Dataset entries:
┌────────

-- ==== Sys2Proof/Machine/Cells.lean ====
section
/-! DEFINITION. The channel cells: records, results, status words, curves, substitute states, latches,
digital input, waveform mode (06_channel_cells_inputs.md) and, from Table CHO-4 on, the output stages,
readback, trim, compliance and field faults (07_channel_outputs_diagnostics.md). -/

namespace Sys2Proof.Machine

/-! ### Addresses -/

/-- Register `off` of channel block `b` (R219). -/
def cbreg (b off : Nat) : Nat := 0x20100000 + 0x10000 * b + off
/-- Register `off` of cell `n` (R219). -/
def creg (n off : Nat) : Nat := cbreg (n / 8) (0x1000 + n % 8 * 0x40 + off)
def cellLoc (n : Nat) : Nat := locOf (n / 8) (n % 8)
def cVAL (n : Nat) : Nat := creg n 0
def cRAW (n : Nat) : Nat := creg n 4
def cSTAT (n : Nat) : Nat := creg n 8
def cTS (n : Nat) : Nat := creg n 0xC
def cFREQ (n : Nat) : Nat := creg n 0x10
def cPHASE (n : Nat) : Nat := creg n 0x14
def cCJT (n : Nat) : Nat := creg n 0x18
def cSAR (n : Nat) : Nat := creg n 0x1C
def cCMD (n : Nat) : Nat := creg n 0x20
def cPHYS (n : Nat) : Nat := creg n 0x24
def cOSTAT (n : Nat) : Nat := creg n 0x28
def cHEAD (n : Nat) : Nat := creg n 0x2C
def cMON (n : Nat) : Nat := creg n 0x30
def cFFLT (n : Nat) : Nat := creg n 0x34
def cTRIM (n : Nat) : Nat := creg n 0x38
def cBAD (n : Nat) : Nat := cbreg (n / 8) (0x20 + 4 * (n % 8))
def cRES (n : Nat) : Nat := cbreg (n / 8) (0x40 + 4 * (n % 8))
def cCMPL (n : Nat) : Nat := cbreg (n / 8) (0x60 + 4 * (n % 8))
def CHB_STATE (b : Nat) : Fld := ⟨cbreg b 0, 1, 0⟩
def CFAULT (n : Nat) : Fld := ⟨cbreg (n / 8) 0, 8 + n % 8, 8 + n % 8⟩
def CONV (n : Nat) : Fld := ⟨cbreg (n / 8) 0, 16 + n % 8, 16 + n % 8⟩
def CHBERR (n i : Nat) : Fld := ⟨cbreg (n / 8) 4, i, i⟩
def OERR (n i : Nat) : Fld := ⟨cbreg (n / 8) 0x80, i, i⟩

def State.cell (s : State) (n : Nat) : CellSt := tblGet (fun _ => CellSt.reset) s.chan.cells n
def State.setCell (s : State) (n : Nat) (c : CellSt) : State :=
  { s with chan := { s.chan with cells := tblPut (fun _ => CellSt.reset) s.chan.cells n [c] } }

/-! ### Cell record (Tables CH-17, CHO-9, CHO-10) -/

/-- The 128-byte record of cell `n` in the pattern in force. -/
def State.cellRec (s : State) (n : Nat) : List Byte := slice (s.sec SEC_CHANNELS) (16 + 128 * n) 128
def crMode (r : List Byte) : Nat := fieldAt r 0 1
def crRange (r : List Byte) : Nat := fieldAt r 1 1
def crWiring (r : List Byte) : Nat := fieldAt r 2 1
def crRate (r : List Byte) : Nat := fieldAt r 3 1
def crFilter (r : List Byte) : Nat := fieldAt r 4 1
def crCurve (r : List Byte) : Nat := fieldAt r 5 1
def crGrid (r : List Byte) : Nat := fieldAt r 8 4
def crGphase (r : List Byte) : Nat := fieldAt r 12 4
/-- A binary32 field widened. -/
def crF (r : List Byte) (o : Nat) : F64 := f64of32 (BitVec.ofNat 32 (fieldAt r o 4))
def crScaleLo (r : List Byte) : F64 := crF r 16
def crScaleHi (r : List Byte) : F64 := crF r 20
def crFfEn (r : List Byte) (k : Nat) : Bool := bitOf (fieldAt r 64 1) k

abbrev M_UNUSED : Nat := 0
abbrev M_AI_V : Nat := 1
abbrev M_AI_I : Nat := 2
abbrev M_RTD : Nat := 3
abbrev M_RES : Nat := 4
abbrev M_TC : Nat := 5
abbrev M_AO_I : Nat := 6
abbrev M_AO_V : Nat := 7
abbrev M_DI : Nat := 8
abbrev M_DO : Nat := 9
abbrev M_WAVE : Nat := 10

def State.cellMode (s : State) (n : Nat) : Nat := crMode (s.cellRec n)
def isOutMode (m : Nat) : Bool := m == M_AO_I || m == M_AO_V || m == M_DO
def isGridIn (m : Nat) : Bool := decide (1 ≤ m ∧ m ≤ 5)
/-- A mode with ready instants on a grid (R189, R227). -/
def isGridMode (m : Nat) : Bool := isGridIn m || m == M_AO_I || m == M_AO_V

/-- Ends of a mode's range: nominal low and high, limits low and high, in thousandths of the measured
quantity: V, mA, ohm, µV (Tables CH-1 and CHO-1). -/
def rangeEnds (mode range : Nat) : Int × Int × Int × Int :=
  match mode, range with
  | 1, 0 => (-10000, 10000, -11000, 11000)
  | 1, 1 => (0, 10000, -500, 11000)
  | 1, 2 => (-1000, 1000, -1100, 1100)
  | 1, _ => (-100, 100, -110, 110)
  | 2, 0 => (0, 20000, -500, 24000)
  | 2, _ => (4000, 20000, -500, 24000)
  | 3, 0 => (18500, 390500, 0, 440000)
  | 3, 1 => (185200, 3904800, 0, 4400000)
  | 3, _ => (69500, 223200, 0, 250000)
  | 4, 0 => (0, 500000, 0, 550000)
  | 4, _ => (0, 10000000, 0, 11000000)
  | 5, _ => (-100000000, 100000000, -110000000, 110000000)
  | 6, 0 => (0, 20000, 0, 24000)
  | 6, 1 => (4000, 20000, 0, 24000)
  | 6, _ => (0, 24000, 0, 24000)
  | 7, 0 => (-10000, 10000, -10500, 10500)
  | 7, _ => (0, 10000, -200, 10500)
  | 8, _ => (0, 30000, -36000, 36000)
  | 10, 0 => (-10000, 10000, -11000, 11000)
  | 10, 1 => (-1000, 1000, -1100, 1100)
  | 10, _ => (-20000, 20000, -24000, 24000)
  | _, _ => (0, 0, 0, 0)

/-- Thousandths as binary64. -/
def milli (i : Int) : F64 := f64ofRat i 1000
def nomLo (r : List Byte) : F64 := milli (rangeEnds (crMode r) (crRange r)).1
def nomHi (r : List Byte) : F64 := milli (rangeEnds (crMode r) (crRange r)).2.1
def limLo (r : List Byte) : F64 := milli (rangeEnds (crMode r) (crRange r)).2.2.1
def limHi (r : List Byte) : F64 := milli (rangeEnds (crMode r) (crRange r)).2.2.2
/-- The nominal span (R186). -/
def nomSpan (r : List Byte) : F64 :=
  let e := rangeEnds (crMode r) (crRange r)
  milli (e.2.1 - e.1)

/-- R_nom of an RTD range, ohm (R194). -/
def rNom (r : List Byte) : F64 := f64ofInt (if crRange r = 1 then 1000 else 100)

/-- Rate period P_r in µs (Table CH-4). -/
def ratePeriod (rate : Nat) : Nat :=
  match rate with
  | 1 => 100000 | 2 => 50000 | 3 => 20000 | 4 => 10000 | 5 => 5000 | 6 => 2000 | 7 => 1000
  | 8 => 500 | 9 => 200 | 10 => 100 | 11 => 50 | 12 => 20 | 13 => 10 | _ => 0

/-- Window length L in µs (Table CH-5). -/
def windowLen (r : List Byte) : Nat := ratePeriod (crRate r) * (if crFilter r = 1 then 3 else 1)

/-! ### Curves (R52, R53, R199) -/

/-- Curves of a CURVES section from offset `o`, `n` of them: header and segments. -/
def curvesFrom (sec : List Byte) : Nat → Nat → List (List Byte)
  | 0, _ => []
  | n + 1, o =>
    let len := 32 + 80 * fieldAt sec (o + 1) 1
    slice sec o len :: curvesFrom sec n (o + len)

def curvesOf (sec : List Byte) : List (List Byte) := curvesFrom sec (fieldAt sec 0 2) 4

def State.curve (s : State) (id : Nat) : Option (List Byte) :=
  (curvesOf (s.sec SEC_CURVES)).find? (fun c => fieldAt c 0 1 == id)

/-- Segment records of a curve (Table PAT-8). -/
def curveSegs (c : List Byte) : List (List Byte) :=
  (List.range (fieldAt c 1 1)).map (fun i => slice c (32 + 80 * i) 80)

def segF (g : List Byte) (o : Nat) : F64 := BitVec.ofNat 64 (fieldAt g o 8)

/-- y = C[DEGREE], then y * u + C[j] down to j = 0. -/
def polyGo (g : List Byte) (u : F64) : Nat → F64 → F64
  | 0, y => y
  | j + 1, y => polyGo g u j (fadd (fmul y u) (segF g (24 + 8 * j)))

/-- The polynomial of a segment (R53). -/
def poly (g : List Byte) (x : F64) : F64 :=
  let d := fieldAt g 72 1
  polyGo g (fsub x (segF g 16)) d (segF g (24 + 8 * d))

/-- R53: the value and out_of_curve. -/
def evalCurve (c : List Byte) (x : F64) : F64 × Bool :=
  let gs := curveSegs c
  match gs.head?, gs.getLast? with
  | some f, some l =>
    let low := flt x (segF f 0)
    let high := flt (segF l 8) x
    let x := if low then segF f 0 else if high then segF l 8 else x
    let g := (gs.find? (fun g => fle (segF g 0) x && flt x (segF g 8))).getD l
    (poly g x, low || high)
  | _, _ => (x, false)
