/-! ### Open-wire test and field faults given in time (R235, R236) -/

/-- The open-wire test of an AI_V or TC cell: OPEN on a change above 50 mV; eight tests without clear it
(DEDUCED, log 13). -/
def State.openWire (s : State) (n : Nat) (before after : F64) : State :=
  let r := s.cellRec n
  if fieldAt r 65 1 = 1 ∧ (crMode r = M_AI_V ∨ crMode r = M_TC) ∧ s.delivers n then
    let c := s.cell n
    if flt (milli 50) (fabs (fsub after before)) then
      let s := s.setCell n { c with ffClr := setCnt5 c.ffClr 0 0 }
      if crFfEn r 0 then s.ffRaise n 0 else s
    else
      let v := cnt5 c.ffClr 0 + 1
      let s := s.setCell n { c with ffClr := setCnt5 c.ffClr 0 v }
      if 8 ≤ v then s.ffDrop n 0 else s
  else s

/-- The checks of Table CHO-7 given in time for a mode and wiring. -/
def ffTimed (r : List Byte) (k : Nat) : Bool :=
  match crMode r with
  | 1 => k == 3
  | 5 => k == 3
  | 2 => k == 3 || (k == 1 && crWiring r == 1)
  | 3 => k == 3
  | 4 => k == 3
  | 6 => k == 3
  | 7 => k == 3
  | 8 => k == 2 || k == 3
  | 9 => k == 0 || k == 2 || k == 3
  | _ => false

/-- A condition given in time has persisted for its duration, or has been absent for 1 s (R235). -/
def State.ffTimeout (s : State) (n k : Nat) (present : Bool) : State :=
  let r := s.cellRec n
  if crFfEn r k && ffTimed r k && s.delivers n then
    if present then s.ffRaise n k else s.ffDrop n k
  else s

/-! ### Start and stop of the cells (R48, R213, R214, R249) -/

/-- A channel block's MODE and RANGE registers from the pattern (R7, Table CH-19). -/
def State.loadChbRegs (s : State) (b : Nat) : State :=
  let one (o : Nat) (k : Nat) := (List.range 4).map (fun i => BitVec.ofNat 8 (fieldAt (s.cellRec (8 * b + 4 * k + i)) o 1))
  s.putWords (cbreg b 8) (toWords (one 0 0 ++ one 0 1 ++ one 1 0 ++ one 1 1))

/-- Converters that are powered continuously (R23, R192), those of a DI cell and a DO cell among them (DESIGN CHOICE,
log 35). -/
def alwaysOn (r : List Byte) : Bool :=
  let m := crMode r
  m == M_WAVE || m == M_AO_I || m == M_AO_V || m == M_DI || m == M_DO
    || (isGridIn m && !windowed r)

/-- CELL_POWER_ON (R192): the converters of a cell that is not powered continuously go on 20 µs before their window, until
its end. -/
def State.cellPowerOn (s : State) (n : Nat) : State :=
  let r := s.cellRec n
  if s.delivers n && windowed r then
    (s.setCell n { s.cell n with convEnd := s.now + (20 + windowLen r) * 1000 }).setFlag (CONV n) true
  else s

/-- CHB_STAT of block `b` as it is read: the CONV bit of a window that has ended is 0 already before its result
(R192). -/
def State.chbStat (s : State) (b : Nat) : Nat :=
  (List.range 8).foldl (fun w i =>
    if w.testBit (16 + i) && windowed (s.cellRec (8 * b + i)) && decide ((s.cell (8 * b + i)).convEnd ≤ s.now)
    then w - 2 ^ (16 + i) else w) (s.regN (cbreg b 0))

/-- CELL_REINIT (R215): a cell faulted for want of results re-initialises itself: its filter and its counts of results
start anew. -/
def State.cellReinit (s : State) (n : Nat) : State :=
  let c := s.cell n
  if s.flag (CFAULT n) && !c.stageFault then
    s.setCell n { c with y := none, missRun := 0, divRun := 0, divOk := 0, recov := 0 }
  else s

/-- The cells of block `b` begin as after a restart, with the pattern's settings; `powered`: their power has stayed on,
so the p last driven from line 7 stays (R240). Trim drive ends (R231). -/
def State.startBlock (s : State) (b : Nat) (powered : Bool) : State :=
  let s := (List.range 8).foldl (fun s i => s.endTrim (8 * b + i)) s
  let s := s.clearRegs (cbreg b 0) (cbreg b 0x10000)
  let s := (List.range 8).foldl (fun s i =>
    let c := s.cell (8 * b + i)
    s.setCell (8 * b + i) { CellSt.reset with convAt := s.now, heldP := if powered then c.heldP else none }) s
  let s := s.loadChbRegs b
  (List.range 8).foldl (fun s i =>
    let n := 8 * b + i
    let s := if alwaysOn (s.cellRec n) then s.setFlag (CONV n) true else s
    s.updDrive n) s

/-- Conversion and output stages start at the end of drag-plane start. -/
def State.startCells (s : State) : State :=
  let s := { s with chan := { s.chan with conv := true, outLive := true } }
  (List.range 4).foldl (fun s b => s.startBlock b false) s

/-- The converters of block `b` are not powered. -/
def State.convOff (s : State) (b : Nat) : State := s.setFld ⟨cbreg b 0, 23, 16⟩ 0

/-- Conversion stops; registers and latches keep the last result (R213). -/
def State.stopConversion (s : State) : State :=
  (List.range 4).foldl (fun s b => s.convOff b) { s with chan := { s.chan with conv := false } }

/-- Every cell unpowered (R248): a Riser save or a reset. -/
def State.unpowerCells (s : State) : State :=
  let s := s.stopConversion
  ({ s with chan := { s.chan with outLive := false } }).updAllDrives

/-- The eight cells of a block enter their substitute states (R197, R241). -/
def State.blockSubst (s : State) (b : Nat) : State :=
  (List.range 8).foldl (fun s i =>
    let n := 8 * b + i
    if s.cellMode n = 0 then s
    else if isOutMode (s.cellMode n) then s.outSub n
    else s.inSubst n) (s.convOff b)

end Sys2Proof.Machine
end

└────────

[Required work] Search the entries for the string "none" and return each line where it turns up.

[Finished task]
    s.setCell n { c with y := none, missRun := 0, divRun := 0, divOk := 0, recov := 0 }
    s.setCell (8 * b + i) { CellSt.reset with convAt := s.now, heldP := if powered then c.heldP else none }) s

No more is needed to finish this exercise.